“Como não me colocar na possibilidade de eu ser uma dessas vítimas?”. O questionamento é de um dos bombeiros militares que trabalha na Operação Brumadinho desde os primeiros dias do rompimento da Barragem B1, da Mina Córrego do Feijão, da mineradora Vale. Em 25 de janeiro de 2019, um mar de lama matou 270 pessoas e deixou tantas outras com feridas físicas e emocionais. Na tentativa de amenizar o sofrimento de familiares que ainda aguardam o encontro de oito joias – como são chamadas as vítimas –, bombeiros de Minas completam nesta quinta (21) mil dias de dedicação desde o início das buscas.

“Foi uma cena muito impactante. Algo inimaginável. A gente chegou aqui e viu uma imensidão de lama, de área degradada, a gente buscando a possibilidade de salvar vidas humanas e animais”, relembra o tenente Leandro de Carvalho Rodrigues, de 28 anos, prestes a completar cinco anos na corporação. Na data da tragédia, ele ainda era aluno do Curso de Formação de Oficiais (CFO), mas já tinha curso técnico e graduação em engenharia mecânica e chegou a trabalhar na área de mineração. “Pela minha formação, eu poderia estar trabalhando aqui (no momento do desastre), colegas meus poderiam estar aqui”, observa.

Desde o ano passado, já como tenente, o militar participa da gestão de buscas como oficial de planejamento. Ele lida diretamente com as estratégias, como a implantação das estações de buscas – tecnologia que foi incluída no mês passado para ajudar a acelerar os trabalhos. Mil dias depois, a lama virou barro e, às vezes, é como pó. Mas a vontade de cumprir a missão, de revirar todo o rejeito e encontrar todas as vítimas não passa. E com o aumento da ligação emocional com os familiares e moradores da cidade não há como separar, muitas vezes, o profissional do pessoal.

“Apesar de estar aqui, ter o profissionalismo e o militarismo que regem nosso trabalho, a gente não consegue se dissociar do lado humano. A gente não consegue deixar de pensar na situação das vítimas neste local. Como não pensar na dor dos familiares?”, indaga o tenente Leandro. Para ele e os mais de 4 mil combatentes que passaram pela operação, o significado do trabalho que perdura até hoje é a perseverança. “A gente percebe no olhar dos bombeiros que estão aqui hoje e vieram desde o início, a mesma vontade, a mesma gana de completar a missão”.

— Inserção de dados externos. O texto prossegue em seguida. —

/-- The window of R49: positions hold segments from base to min(base + W, N) − 1 alone, and in a context that holds cells each of these is
held, by one position only, since each stands in its own slot. -/
structure Ctx.windowed (c : Ctx) : Prop where
  width : 1 ≤ c.geo.width
  seated : c.seated
  inside : ∀ n p, c.slots.get n = some p → c.base ≤ p.seg ∧ p.seg < c.base + c.geo.width ∧ p.seg < c.geo.segCount
  held : c.cells ≠ [] → ∀ seg, c.base ≤ seg → seg < c.base + c.geo.width → seg < c.geo.segCount → (c.holding seg).isSome = true

/-- The cells a context holds (R29): none in PENDING, when its window is not open; W × T of them in SOLVING and RUNNING; these or none in
DRAINING (R43, R47). -/
structure Ctx.lent (c : Ctx) : Prop where
  targets : 1 ≤ c.targetCount
  pending : c.state = .pending → c.cells = [] ∧ c.slots.rows = [] ∧ c.base = 0
  whole : c.cells = [] ∨ c.cells.length = c.cellNeed
  working : c.state = .solving ∨ c.state = .running → c.cells ≠ []

/-- The contexts the Solver has, the one being solved first (R122). -/
def State.solverHas (s : State) : List Nat := (s.solving.map (·.ctx)).toList ++ s.solveQueue

/-- The cells that contexts hold. -/
def State.lentCells (s : State) : List Nat := s.ctxs.rows.flatMap (fun r => r.2.cells)

/-- What the context table, the cells, the windows and the two queues of contexts say of one another. -/
structure State.agrees (s : State) : Prop where
  /-- Context slots are listed once, in order. -/
  listed : s.ctxs.wf = true
  /-- Free cells and lent cells are 512 together, and no cell is lent twice (R29). -/
  cells : s.freeCells + s.lentCells.length = 512 ∧ s.lentCells.Nodup ∧ ∀ n ∈ s.lentCells, n < 512
  lent : ∀ i c, s.ctxs.get i = some c → c.lent
  /-- Windows (R49). -/
  window : ∀ i c, s.ctxs.get i = some c → c.windowed
  /-- The cell wait queue holds the contexts in PENDING, each once (R30). -/
  waits : s.cellWait.Nodup ∧ ∀ i, i ∈ s.cellWait ↔ ∃ c, s.ctxs.get i = some c ∧ c.state = .pending
  /-- The Solver has the contexts in SOLVING, each once: queued or being solved (R122, R124). -/
  solver : s.solverHas.Nodup ∧ ∀ i, i ∈ s.solverHas ↔ ∃ c, s.ctxs.get i = some c ∧ c.state = .solving
  /-- An OPEN's DONE is readied once, in the last step of a teardown, the cells returned (R43, R44). -/
  closing : ∀ i, (s.readyOf i).countP (fun w => !w.notDone) ≤ 1 ∧
    ((s.readyOf i).all CtxWrite.notDone = false →
      ∃ c, s.ctxs.get i = some c ∧ c.state = .draining ∧ c.teardown = .closing ∧ c.cells = [])

/-- Whom the staging slots read for. -/
structure State.stagingSound (s : State) : Prop where
  /-- A slot that is not stale belongs to a context in RUNNING and reads for one of its sources (R98). -/
  sources : ∀ k u, s.port.staging.get k = some u → u.stale = false →
    ∃ c, s.ctxs.get u.ctx = some c ∧ c.state = .running ∧ c.role u.frag = .source
  /-- A slot in RETRYING is not stale (R150). -/
  retrying : ∀ k u, s.port.staging.get k = some u → u.phase = .retrying → u.stale = false
  /-- The slots of a pair stand alike until the read is done (R140, R145, R148). -/
  pairs : ∀ k j u, s.port.staging.get k = some u → u.phase = .reading ∨ u.phase = .retrying → u.partner = some j →
    ∃ v, s.port.staging.get j = some v ∧ v.partner = some k ∧ v.ctx = u.ctx ∧ v.frag = u.frag ∧ v.phase = u.phase ∧ v.stale = u.stale

/-- Feed entries, Sink entries and staging slots are listed once, in order. -/
def State.tablesListed (s : State) : Prop := s.feeds.wf = true ∧ s.sinks.wf = true ∧ s.port.staging.wf = true

/-! ### What a step does to a context that is there before and after it -/

/-- The changes of role an event may make (R25): between SOURCE and SPARE, and from either to FAILED. So FAILED stays FAILED, TARGET stays TARGET
and ABSENT stays ABSENT. -/
def RoleMove (a b : Role) : Prop :=
  a = b ∨ (a = .source ∧ (b = .spare ∨ b = .failed)) ∨ (a = .spare ∧ (b = .source ∨ b = .failed))

/-- What no event changes in a context's life, its roles moving by `P`: the record's geometry stands (R19), base never falls and takes
the retired count along (R49), EXPOSED stays right (R26), counters never fall and stay in range (R33). -/
structure CtxKept (P : Role → Role → Prop) (c c' : Ctx) : Prop where
  geo : c'.geo = c.geo
  roles : ∀ f, P (c.role f) (c'.role f)
  exposed : c.exposed = c.noSpare → c'.exposed = c'.noSpare
  base : c.base ≤ c'.base
  window : c.retired = c.base → c'.retired = c'.base
  counters : c.counters.inRange → c'.counters.inRange ∧ c.counters.upTo c'.counters

/-- Every context of `t` was a context of `s`, in the same slot, and kept what a context keeps. -/
def State.contextsKept (P : Role → Role → Prop) (s t : State) : Prop :=
  ∀ i c', t.ctxs.get i = some c' → ∃ c, s.ctxs.get i = some c ∧ CtxKept P c c'

/-- The slot holds a context whose OPEN record's DONE has not been readied (R43, R44). -/
def State.holds (s : State) (i : Nat) : Prop := (s.ctxs.get i).isSome = true ∧ (s.readyOf i).all CtxWrite.notDone = true

/-! ### What placing writes leaves alone -/

/-- A context but for what its last progress write carried (R35). -/
def Ctx.steady (c : Ctx) : Ctx := { c with lastProgress := none }

/-- The state but for what placing writes changes: the write queue and the claim line (R134, R136), what is readied, statuses waiting,
targets left to emit, what the last report carried, room reported by a status's placing (R85), contexts freed (R44). -/
def State.steady (s : State) : State :=
  { s with
    ctl := { s.ctl with reportOwed := false, lastReport := none, messages := 0 },
    walker := { s.walker with ready := none, dropped := none, room := false },
    port := { s.port with writeQueue := [], claimLine := [] },
    ctxs := Table.empty, ready := Table.empty, statusQueue := [], emit := none, draws := 0 }

/-- The contexts of `t` are those of `s`, but for what a last progress write carried; a context is gone only from a slot whose OPEN's DONE
had been readied (R44). -/
def State.ctxsSteady (s t : State) : Prop :=
  ∀ i, (t.ctxs.get i).map Ctx.steady = (s.ctxs.get i).map Ctx.steady ∨ (t.ctxs.get i = none ∧ ¬ s.holds i)

/-- The write queue of `t` is that of `s` with writes behind it (R134). -/
def State.queueExtends (s t : State) : Prop := ∃ more, t.port.writeQueue = s.port.writeQueue ++ more

/-! ### Records that fail their checks -/

/-- The first check that an OPEN record fails once it is known to be POSTED (R21, R171), or none. -/
def State.openReason (s : State) (b : List Byte) : Option Reason :=
  if headerClean b = false then some .badField
  else if 64 ≤ recContext b then some .badField
  else if (s.ctxs.get (recContext b)).isSome then some .slotBusy
  else if s.ctxs.rows.any (fun row => row.2.geo.stripe == recStripe b) then some .duplicateStripe
  else if openBodyValid b = false then some .badField
  else none

/-- The first check of R78 that a FEED fails, or none. -/
def State.feedReason (s : State) (b : List Byte) : Option Reason :=
  if 64 ≤ recContext b ∨ 24 ≤ recFragment b ∨ recCount b = 0 ∨ 64 < recCount b then some .badField
  else match s.ctxs.get (recContext b) with
    | none => some .noContext
    | some c =>
      if c.geo.stripe ≠ recStripe b then some .noContext
      else if c.state = .draining then some .ending
      else if c.role (recFragment b) = .absent ∨ c.role (recFragment b) = .target then some .role
      else if c.geo.segCount < recFirst b + recCount b then some .beyondFragment
      else if addressRegion s.ctl.regions false (recBuffer b) (recCount b * c.geo.unitSize) = none then some .address
      else none

/-- The first check of R82 that a SINK fails, or none. -/
def State.sinkReason (s : State) (b : List Byte) : Option Reason :=
  if 64 ≤ recContext b ∨ 24 ≤ recFragment b ∨ recCount b = 0 ∨ 64 < recCount b then some .badField
  else match s.ctxs.get (recContext b) with
    | none => some .noContext
    | some c =>
      if c.geo.stripe ≠ recStripe b then some .noContext
      else if c.state = .draining then some .ending
      else if c.role (recFragment b) ≠ .target then some .role
      else if c.geo.segCount < recFirst b + recCount b then some .beyondFragment
      else if addressRegion s.ctl.regions true (recBuffer b) (recCount b * c.geo.unitSize) = none then some .address
      else if s.sinks.rows.any (fun e => e.2.ctx == recContext b && e.2.target == recFragment b &&
        rangesMeet e.2.first e.2.count (recFirst b) (recCount b)) then some .overlap
      else none

/-- The first check of R106 that a DROP fails, or none. -/
def State.dropReason (s : State) (b : List Byte) : Option Reason :=
  if 64 ≤ recContext b ∨ 24 ≤ recFragment b then some .badField
  else match s.ctxs.get (recContext b) with
    | none => some .noContext
    | some c =>
      if c.geo.stripe ≠ recStripe b then some .noContext
      else if c.state = .draining then some .ending
      else if c.role (recFragment b) = .absent ∨ c.role (recFragment b) = .target then some .role
      else none

/-- The first check of R39 that an ABORT fails, or none. -/
def State.abortReason (s : State) (b : List Byte) : Option Reason :=
  if 64 ≤ recContext b then some .badField
  else match s.ctxs.get (recContext b) with
    | none => some .noContext
    | some c =>
      if c.geo.stripe ≠ recStripe b then some .noContext
      else if c.state = .draining ∧ 4 ≤ c.aborts.length then some .ending
      else none

/-! ### Records that pass their checks -/

/-- A FEED that passes every check of R78 for context `c`, its buffer in region `r`. -/
def State.feedPasses (s : State) (b : List Byte) (c : Ctx) (r : Nat) : Prop :=
  recContext b < 64 ∧ recFragment b < 24 ∧ 1 ≤ recCount b ∧ recCount b ≤ 64 ∧
  s.ctxs.get (recContext b) = some c ∧ c.geo.stripe = recStripe b ∧ c.state ≠ .draining ∧
  c.role (recFragment b) ≠ .absent ∧ c.role (recFragment b) ≠ .target ∧ recFirst b + recCount b ≤ c.geo.segCount ∧
  addressRegion s.ctl.regions false (recBuffer b) (recCount b * c.geo.unitSize) = some r

/-- A SINK that passes every check of R82 for context `c`, its buffer in region `r`. -/
def State.sinkPasses (s : State) (b : List Byte) (c : Ctx) (r : Nat) : Prop :=
  recContext b < 64 ∧ recFragment b < 24 ∧ 1 ≤ recCount b ∧ recCount b ≤ 64 ∧
  s.ctxs.get (recContext b) = some c ∧ c.geo.stripe = recStripe b ∧ c.state ≠ .draining ∧
  c.role (recFragment b) = .target ∧ recFirst b + recCount b ≤ c.geo.segCount ∧
  addressRegion s.ctl.regions true (recBuffer b) (recCount b * c.geo.unitSize) = some r ∧
  ∀ e ∈ s.sinks.rows, e.2.ctx = recContext b → e.2.target = recFragment b →
    rangesMeet e.2.first e.2.count (recFirst b) (recCount b) = false

/-- A DROP or an ABORT names context `c` by slot and stripe (R39, R106). -/
def State.names (s : State) (b : List Byte) (c : Ctx) : Prop :=
  recContext b < 64 ∧ s.ctxs.get (recContext b) = some c ∧ c.geo.stripe = recStripe b

/-- The Walker is BLOCKED on the fetched record (R85, R177), its timer started unless the limit is 0. -/
def State.blockedOn (s : State) (record : List Byte) : State :=
  let t := s.fetched record
  { t with walker := { t.walker with state := .blocked, room := false,
                                     blockedTimer := if s.walker.blockedLimit = 0 then none else some 0 } }

/-- The dispatch of the fetched record waits for the combine in progress to be reported (R98; log entry 6). -/
def State.heldOn (s : State) (record : List Byte) : State :=
  let t := s.fetched record
  { t with walker := { t.walker with phase := .held }, held := s.held ++ [.dispatch] }

/-- A context but for its position table, its feed and sink lists and what its last progress write carried. -/
def Ctx.bones (c : Ctx) : Ctx := { c with slots := Table.empty, feedList := [], sinkList := [], lastProgress := none }

/-- Every context of `s` is one of `t` in the same slot, the same but for its position table, its lists and its last progress write; and
no other slot holds one. -/
def State.ctxsAlike (s t : State) : Prop := ∀ j, (t.ctxs.get j).map Ctx.bones = (s.ctxs.get j).map Ctx.bones

/-- What a discard of the staged unit `u` does, between `s` and `t` (R57): nothing, if the position is gone, the entry is not INFLIGHT or the
context is DRAINING, where the entry stays INFLIGHT; NONE and counted unused, if the fragment is FAILED; else LOGGED again, verified kept. -/
def State.discarded (s t : State) (u : Staging) (c : Ctx) : Prop :=
  ((∀ p en, c.holding u.seg = some p → p.row.get u.frag = some en → en.state ≠ .inflight) ∨ c.state = .draining →
    t.ctxs = s.ctxs ∧ t.feeds = s.feeds) ∧
  (∀ p en, c.holding u.seg = some p → p.row.get u.frag = some en → en.state = .inflight → c.state ≠ .draining →
    ∃ c' p', t.ctxs.get u.ctx = some c' ∧ c'.bones = c.bones ∧ c'.holding u.seg = some p' ∧ p'.state = p.state ∧
      (∀ g, g ≠ u.frag → p'.row.get g = p.row.get g) ∧
      (c.role u.frag = .failed → p'.row.get u.frag = none ∧ t.feeds = (s.feedOutcome en.feed .unused).feeds) ∧
      (c.role u.frag ≠ .failed → p'.row.get u.frag = some { en with state := .logged } ∧ t.feeds = s.feeds))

Ao lado de Leandro está o tenente Lucas Martins Faria, também de 28. Os dois estiveram juntos no mesmo CFO e continuam compartilhando os conhecimentos no milésimo dia de operação. Lucas lembra que seu primeiro contato com uma ocorrência com mortes foi em Brumadinho. “Aquela imagem foi impactante demais pra mim”, comenta. Nos primeiros dias ainda é difícil digerir a emoção quando se está focado no trabalho. Foi no Dia das Mães, quando ele retornou a Córrego do Feijão, que conseguiu ter a percepção do que era a dimensão da tristeza. “São 270 vítimas e você passar longe da sua mãe e ver tantas mães de familiares que contam com a operação foi muito emocionante pra mim”, relembra.

Em agosto deste ano, ele viveu uma emoção parecida quando foi encontrado o corpo de Juliana Resende. A família da Ju é emblemática por sua luta para que a operação de buscas prosseguisse. “Foram muitos dias de convivência, então, a gente acaba se envolvendo emocionalmente de certa forma. O Lucas na farda é profissional, mas fora da farda a gente sente a emoção”, conta o bombeiro, que toda semana recebe a Comissão dos Não Encontrados na Base Bravo com muitos abraços e alta carga de empatia. “É uma relação de reciprocidade com as famílias porque estamos todos unidos no mesmo objetivo, que é encontrar as oito joias”.

Para quem não vivencia o dia a dia dessa luta que já perdura mil dias, é fácil questionar a necessidade de prolongar a operação, mas quem conhece a luta das famílias sabe que sepultar um ente querido é como se fosse encerrar um ciclo. “Tento motivar a tropa fazendo uma analogia: digo que esse aqui é um grande barco. Cada equipe que passa por aqui tira um pouco da água de dentro para a gente tapar o buraco no fundo. E o buraco é o sofrimento das famílias”, metaforiza o militar. “Depois que virei pai, fico pensando: se fosse a minha família aqui, queria que tivesse o mesmo esforço”, conclui.